Try it:
Write out each line from the data below that includes the word "queues".

Stored dataset items:
——

-- ==== Sys2Proof/Laws/State.lean ====
section
/-!
SUPPORT. What each update of the state leaves as it was, field by field: a later proof never unfolds a record update.
-/

namespace Sys2Proof.Machine

open Sys2Proof

/-! ### setCore -/

@[simp] theorem State.setCore_agenda (s : State) (n : Nat) (c : Core) : (s.setCore n c).agenda = s.agenda := rfl
@[simp] theorem State.setCore_cur (s : State) (n : Nat) (c : Core) : (s.setCore n c).cur = s.cur := rfl
@[simp] theorem State.setCore_stepNo (s : State) (n : Nat) (c : Core) : (s.setCore n c).stepNo = s.stepNo := rfl
@[simp] theorem State.setCore_bootStep (s : State) (n : Nat) (c : Core) : (s.setCore n c).bootStep = s.bootStep := rfl
@[simp] theorem State.setCore_nowPs (s : State) (n : Nat) (c : Core) : (s.setCore n c).nowPs = s.nowPs := rfl
@[simp] theorem State.setCore_nextCtx (s : State) (n : Nat) (c : Core) : (s.setCore n c).nextCtx = s.nextCtx := rfl
@[simp] theorem State.setCore_nextCid (s : State) (n : Nat) (c : Core) : (s.setCore n c).nextCid = s.nextCid := rfl
@[simp] theorem State.setCore_nextKey (s : State) (n : Nat) (c : Core) : (s.setCore n c).nextKey = s.nextKey := rfl
@[simp] theorem State.setCore_nextExec (s : State) (n : Nat) (c : Core) : (s.setCore n c).nextExec = s.nextExec := rfl
@[simp] theorem State.setCore_mem (s : State) (n : Nat) (c : Core) : (s.setCore n c).mem = s.mem := rfl
@[simp] theorem State.setCore_emptyTags (s : State) (n : Nat) (c : Core) : (s.setCore n c).emptyTags = s.emptyTags := rfl
@[simp] theorem State.setCore_poison (s : State) (n : Nat) (c : Core) : (s.setCore n c).poison = s.poison := rfl
@[simp] theorem State.setCore_ctxs (s : State) (n : Nat) (c : Core) : (s.setCore n c).ctxs = s.ctxs := rfl
@[simp] theorem State.setCore_cmds (s : State) (n : Nat) (c : Core) : (s.setCore n c).cmds = s.cmds := rfl
@[simp] theorem State.setCore_grids (s : State) (n : Nat) (c : Core) : (s.setCore n c).grids = s.grids := rfl
@[simp] theorem State.setCore_sessions (s : State) (n : Nat) (c : Core) : (s.setCore n c).sessions = s.sessions := rfl
@[simp] theorem State.setCore_jobs (s : State) (n : Nat) (c : Core) : (s.setCore n c).jobs = s.jobs := rfl
@[simp] theorem State.setCore_holds (s : State) (n : Nat) (c : Core) : (s.setCore n c).holds = s.holds := rfl
@[simp] theorem State.setCore_chunks (s : State) (n : Nat) (c : Core) : (s.setCore n c).chunks = s.chunks := rfl
@[simp] theorem State.setCore_portFree (s : State) (n : Nat) (c : Core) : (s.setCore n c).portFree = s.portFree := rfl
@[simp] theorem State.setCore_eps (s : State) (n : Nat) (c : Core) : (s.setCore n c).eps = s.eps := rfl
@[simp] theorem State.setCore_domains (s : State) (n : Nat) (c : Core) : (s.setCore n c).domains = s.domains := rfl
@[simp] theorem State.setCore_parts (s : State) (n : Nat) (c : Core) : (s.setCore n c).parts = s.parts := rfl
@[simp] theorem State.setCore_regs (s : State) (n : Nat) (c : Core) : (s.setCore n c).regs = s.regs := rfl
@[simp] theorem State.setCore_trapWait (s : State) (n : Nat) (c : Core) : (s.setCore n c).trapWait = s.trapWait := rfl
@[simp] theorem State.setCore_faults (s : State) (n : Nat) (c : Core) : (s.setCore n c).faults = s.faults := rfl
@[simp] theorem State.setCore_faultSeq (s : State) (n : Nat) (c : Core) : (s.setCore n c).faultSeq = s.faultSeq := rfl
@[simp] theorem State.setCore_resolving (s : State) (n : Nat) (c : Core) : (s.setCore n c).resolving = s.resolving := rfl
@[simp] theorem State.setCore_leaves (s : State) (n : Nat) (c : Core) : (s.setCore n c).leaves = s.leaves := rfl
@[simp] theorem State.setCore_runs (s : State) (n : Nat) (c : Core) : (s.setCore n c).runs = s.runs := rfl
@[simp] theorem State.setCore_loose (s : State) (n : Nat) (c : Core) : (s.setCore n c).loose = s.loose := rfl
@[simp] theorem State.setCore_lines (s : State) (n : Nat) (c : Core) : (s.setCore n c).lines = s.lines := rfl
@[simp] theorem State.setCore_posted (s : State) (n : Nat) (c : Core) : (s.setCore n c).posted = s.posted := rfl
@[simp] theorem State.setCore_dir (s : State) (n : Nat) (c : Core) : (s.setCore n c).dir = s.dir := rfl
@[simp] theorem State.setCore_msc (s : State) (n : Nat) (c : Core) : (s.setCore n c).msc = s.msc := rfl
@[simp] theorem State.setCore_swaps (s : State) (n : Nat) (c : Core) : (s.setCore n c).swaps = s.swaps := rfl
@[simp] theorem State.setCore_clear (s : State) (n : Nat) (c : Core) : (s.setCore n c).clear = s.clear := rfl
@[simp] theorem State.setCore_chans (s : State) (n : Nat) (c : Core) : (s.setCore n c).chans = s.chans := rfl
@[simp] theorem State.setCore_partCmd (s : State) (n : Nat) (c : Core) : (s.setCore n c).partCmd = s.partCmd := rfl
@[simp] theorem State.setCore_queues (s : State) (n : Nat) (c : Core) : (s.setCore n c).queues = s.queues := rfl
@[simp] theorem State.setCore_csqSeen (s : State) (n : Nat) (c : Core) : (s.setCore n c).csqSeen = s.csqSeen := rfl
@[simp] theorem State.setCore_claims (s : State) (n : Nat) (c : Core) : (s.setCore n c).claims = s.claims := rfl
@[simp] theorem State.setCore_reds (s : State) (n : Nat) (c : Core) : (s.setCore n c).reds = s.reds := rfl
@[simp] theorem State.setCore_latches (s : State) (n : Nat) (c : Core) : (s.setCore n c).latches = s.latches := rfl
@[simp] theorem State.setCore_islands (s : State) (n : Nat) (c : Core) : (s.setCore n c).islands = s.islands := rfl
@[simp] theorem State.setCore_dvfLast (s : State) (n : Nat) (c : Core) : (s.setCore n c).dvfLast = s.dvfLast := rfl
@[simp] theorem State.setCore_winNo (s : State) (n : Nat) (c : Core) : (s.setCore n c).winNo = s.winNo := rfl
@[simp] theorem State.setCore_winStep (s : State) (n : Nat) (c : Core) : (s.setCore n c).winStep = s.winStep := rfl
@[simp] theorem State.setCore_winPrev (s : State) (n : Nat) (c : Core) : (s.setCore n c).winPrev = s.winPrev := rfl
@[simp] theorem State.setCore_boot (s : State) (n : Nat) (c : Core) : (s.setCore n c).boot = s.boot := rfl
@[simp] theorem State.setCore_meas (s : State) (n : Nat) (c : Core) : (s.setCore n c).meas = s.meas := rfl
@[simp] theorem State.setCore_flashA (s : State) (n : Nat) (c : Core) : (s.setCore n c).flashA = s.flashA := rfl
@[simp] theorem State.setCore_flashB (s : State) (n : Nat) (c : Core) : (s.setCore n c).flashB = s.flashB := rfl
@[simp] theorem State.setCore_supImages (s : State) (n : Nat) (c : Core) : (s.setCore n c).supImages = s.supImages := rfl
@[simp] theorem State.setCore_hostIf (s : State) (n : Nat) (c : Core) : (s.setCore n c).hostIf = s.hostIf := rfl
@[simp] theorem State.setCore_time (s : State) (n : Nat) (c : Core) : (s.setCore n c).time = s.time := rfl
@[simp] theorem State.setCore_busRead (s : State) (n : Nat) (c : Core) : (s.setCore n c).busRead = s.busRead := rfl
@[simp] theorem State.setCore_outputs (s : State) (n : Nat) (c : Core) : (s.setCore n c).outputs = s.outputs := rfl

/-! ### setCtx -/

@[simp] theorem State.setCtx_agenda (s : State) (c : Ctx) : (s.setCtx c).agenda = s.agenda := rfl
@[simp] theorem State.setCtx_cur (s : State) (c : Ctx) : (s.setCtx c).cur = s.cur := rfl
@[simp] theorem State.setCtx_stepNo (s : State) (c : Ctx) : (s.setCtx c).stepNo = s.stepNo := rfl
@[simp] theorem State.setCtx_bootStep (s : State) (c : Ctx) : (s.setCtx c).bootStep = s.bootStep := rfl
@[simp] theorem State.setCtx_nowPs (s : State) (c : Ctx) : (s.setCtx c).nowPs = s.nowPs := rfl
@[simp] theorem State.setCtx_nextCtx (s : State) (c : Ctx) : (s.setCtx c).nextCtx = s.nextCtx := rfl
@[simp] theorem State.setCtx_nextCid (s : State) (c : Ctx) : (s.setCtx c).nextCid = s.nextCid := rfl
@[simp] theorem State.setCtx_nextKey (s : State) (c : Ctx) : (s.setCtx c).nextKey = s.nextKey := rfl
@[simp] theorem State.setCtx_nextExec (s : State) (c : Ctx) : (s.setCtx c).nextExec = s.nextExec := rfl
@[simp] theorem State.setCtx_mem (s : State) (c : Ctx) : (s.setCtx c).mem = s.mem := rfl
@[simp] theorem State.setCtx_emptyTags (s : State) (c : Ctx) : (s.setCtx c).emptyTags = s.emptyTags := rfl
@[simp] theorem State.setCtx_poison (s : State) (c : Ctx) : (s.setCtx c).poison = s.poison := rfl
@[simp] theorem State.setCtx_cores (s : State) (c : Ctx) : (s.setCtx c).cores = s.cores := rfl
@[simp] theorem State.setCtx_cmds (s : State) (c : Ctx) : (s.setCtx c).cmds = s.cmds := rfl
@[simp] theorem State.setCtx_grids (s : State) (c : Ctx) : (s.setCtx c).grids = s.grids := rfl
@[simp] theorem State.setCtx_sessions (s : State) (c : Ctx) : (s.setCtx c).sessions = s.sessions := rfl
@[simp] theorem State.setCtx_jobs (s : State) (c : Ctx) : (s.setCtx c).jobs = s.jobs := rfl
@[simp] theorem State.setCtx_holds (s : State) (c : Ctx) : (s.setCtx c).holds = s.holds := rfl
@[simp] theorem State.setCtx_chunks (s : State) (c : Ctx) : (s.setCtx c).chunks = s.chunks := rfl
@[simp] theorem State.setCtx_portFree (s : State) (c : Ctx) : (s.setCtx c).portFree = s.portFree := rfl
@[simp] theorem State.setCtx_eps (s : State) (c : Ctx) : (s.setCtx c).eps = s.eps := rfl
@[simp] theorem State.setCtx_domains (s : State) (c : Ctx) : (s.setCtx c).domains = s.domains := rfl
@[simp] theorem State.setCtx_parts (s : State) (c : Ctx) : (s.setCtx c).parts = s.parts := rfl
@[simp] theorem State.setCtx_regs (s : State) (c : Ctx) : (s.setCtx c).regs = s.regs := rfl
@[simp] theorem State.setCtx_trapWait (s : State) (c : Ctx) : (s.setCtx c).trapWait = s.trapWait := rfl
@[simp] theorem State.setCtx_faults (s : State) (c : Ctx) : (s.setCtx c).faults = s.faults := rfl
@[simp] theorem State.setCtx_faultSeq (s : State) (c : Ctx) : (s.setCtx c).faultSeq = s.faultSeq := rfl
@[simp] theorem State.setCtx_resolving (s : State) (c : Ctx) : (s.setCtx c).resolving = s.resolving := rfl
@[simp] theorem State.setCtx_leaves (s : State) (c : Ctx) : (s.setCtx c).leaves = s.leaves := rfl
@[simp] theorem State.setCtx_runs (s : State) (c : Ctx) : (s.setCtx c).runs = s.runs := rfl
@[simp] theorem State.setCtx_loose (s : State) (c : Ctx) : (s.setCtx c).loose = s.loose := rfl
@[simp] theorem State.setCtx_lines (s : State) (c : Ctx) : (s.setCtx c).lines = s.lines := rfl
@[simp] theorem State.setCtx_posted (s : State) (c : Ctx) : (s.setCtx c).posted = s.posted := rfl
@[simp] theorem State.setCtx_dir (s : State) (c : Ctx) : (s.setCtx c).dir = s.dir := rfl
@[simp] theorem State.setCtx_msc (s : State) (c : Ctx) : (s.setCtx c).msc = s.msc := rfl
@[simp] theorem State.setCtx_swaps (s : State) (c : Ctx) : (s.setCtx c).swaps = s.swaps := rfl
@[simp] theorem State.setCtx_clear (s : State) (c : Ctx) : (s.setCtx c).clear = s.clear := rfl
@[simp] theorem State.setCtx_chans (s : State) (c : Ctx) : (s.setCtx c).chans = s.chans := rfl
@[simp] theorem State.setCtx_partCmd (s : State) (c : Ctx) : (s.setCtx c).partCmd = s.partCmd := rfl
@[simp] theorem State.setCtx_queues (s : State) (c : Ctx) : (s.setCtx c).queues = s.queues := rfl
@[simp] theorem State.setCtx_csqSeen (s : State) (c : Ctx) : (s.setCtx c).csqSeen = s.csqSeen := rfl
@[simp] theorem State.setCtx_claims (s : State) (c : Ctx) : (s.setCtx c).claims = s.claims := rfl
@[simp] theorem State.setCtx_reds (s : State) (c : Ctx) : (s.setCtx c).reds = s.reds := rfl
@[simp] theorem State.setCtx_latches (s : State) (c : Ctx) : (s.setCtx c).latches = s.latches := rfl
@[simp] theorem State.setCtx_islands (s : State) (c : Ctx) : (s.setCtx c).islands = s.islands := rfl
@[simp] theorem State.setCtx_dvfLast (s : State) (c : Ctx) : (s.setCtx c).dvfLast = s.dvfLast := rfl
@[simp] theorem State.setCtx_winNo (s : State) (c : Ctx) : (s.setCtx c).winNo = s.winNo := rfl
@[simp] theorem State.setCtx_winStep (s : State) (c : Ctx) : (s.setCtx c).winStep = s.winStep := rfl
@[simp] theorem State.setCtx_winPrev (s : State) (c : Ctx) : (s.setCtx c).winPrev = s.winPrev := rfl
@[simp] theorem State.setCtx_boot (s : State) (c : Ctx) : (s.setCtx c).boot = s.boot := rfl
@[simp] theorem State.setCtx_meas (s : State) (c : Ctx) : (s.setCtx c).meas = s.meas := rfl
@[simp] theorem State.setCtx_flashA (s : State) (c : Ctx) : (s.setCtx c).flashA = s.flashA := rfl
@[simp] theorem State.setCtx_flashB (s : State) (c : Ctx) : (s.setCtx c).flashB = s.flashB := rfl
@[simp] theorem State.setCtx_supImages (s : State) (c : Ctx) : (s.setCtx c).supImages = s.supImages := rfl
@[simp] theorem State.setCtx_hostIf (s : State) (c : Ctx) : (s.setCtx c).hostIf = s.hostIf := rfl
@[simp] theorem State.setCtx_time (s : State) (c : Ctx) : (s.setCtx c).time = s.time := rfl
@[simp] theorem State.setCtx_busRead (s : State) (c : Ctx) : (s.setCtx c).busRead = s.busRead := rfl
@[simp] theorem State.setCtx_outputs (s : State) (c : Ctx) : (s.setCtx c).outputs = s.outputs := rfl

——

Solution to this exercise:
@[simp] theorem State.setCore_queues (s : State) (n : Nat) (c : Core) : (s.setCore n c).queues = s.queues := rfl
@[simp] theorem State.setCtx_queues (s : State) (c : Ctx) : (s.setCtx c).queues = s.queues := rfl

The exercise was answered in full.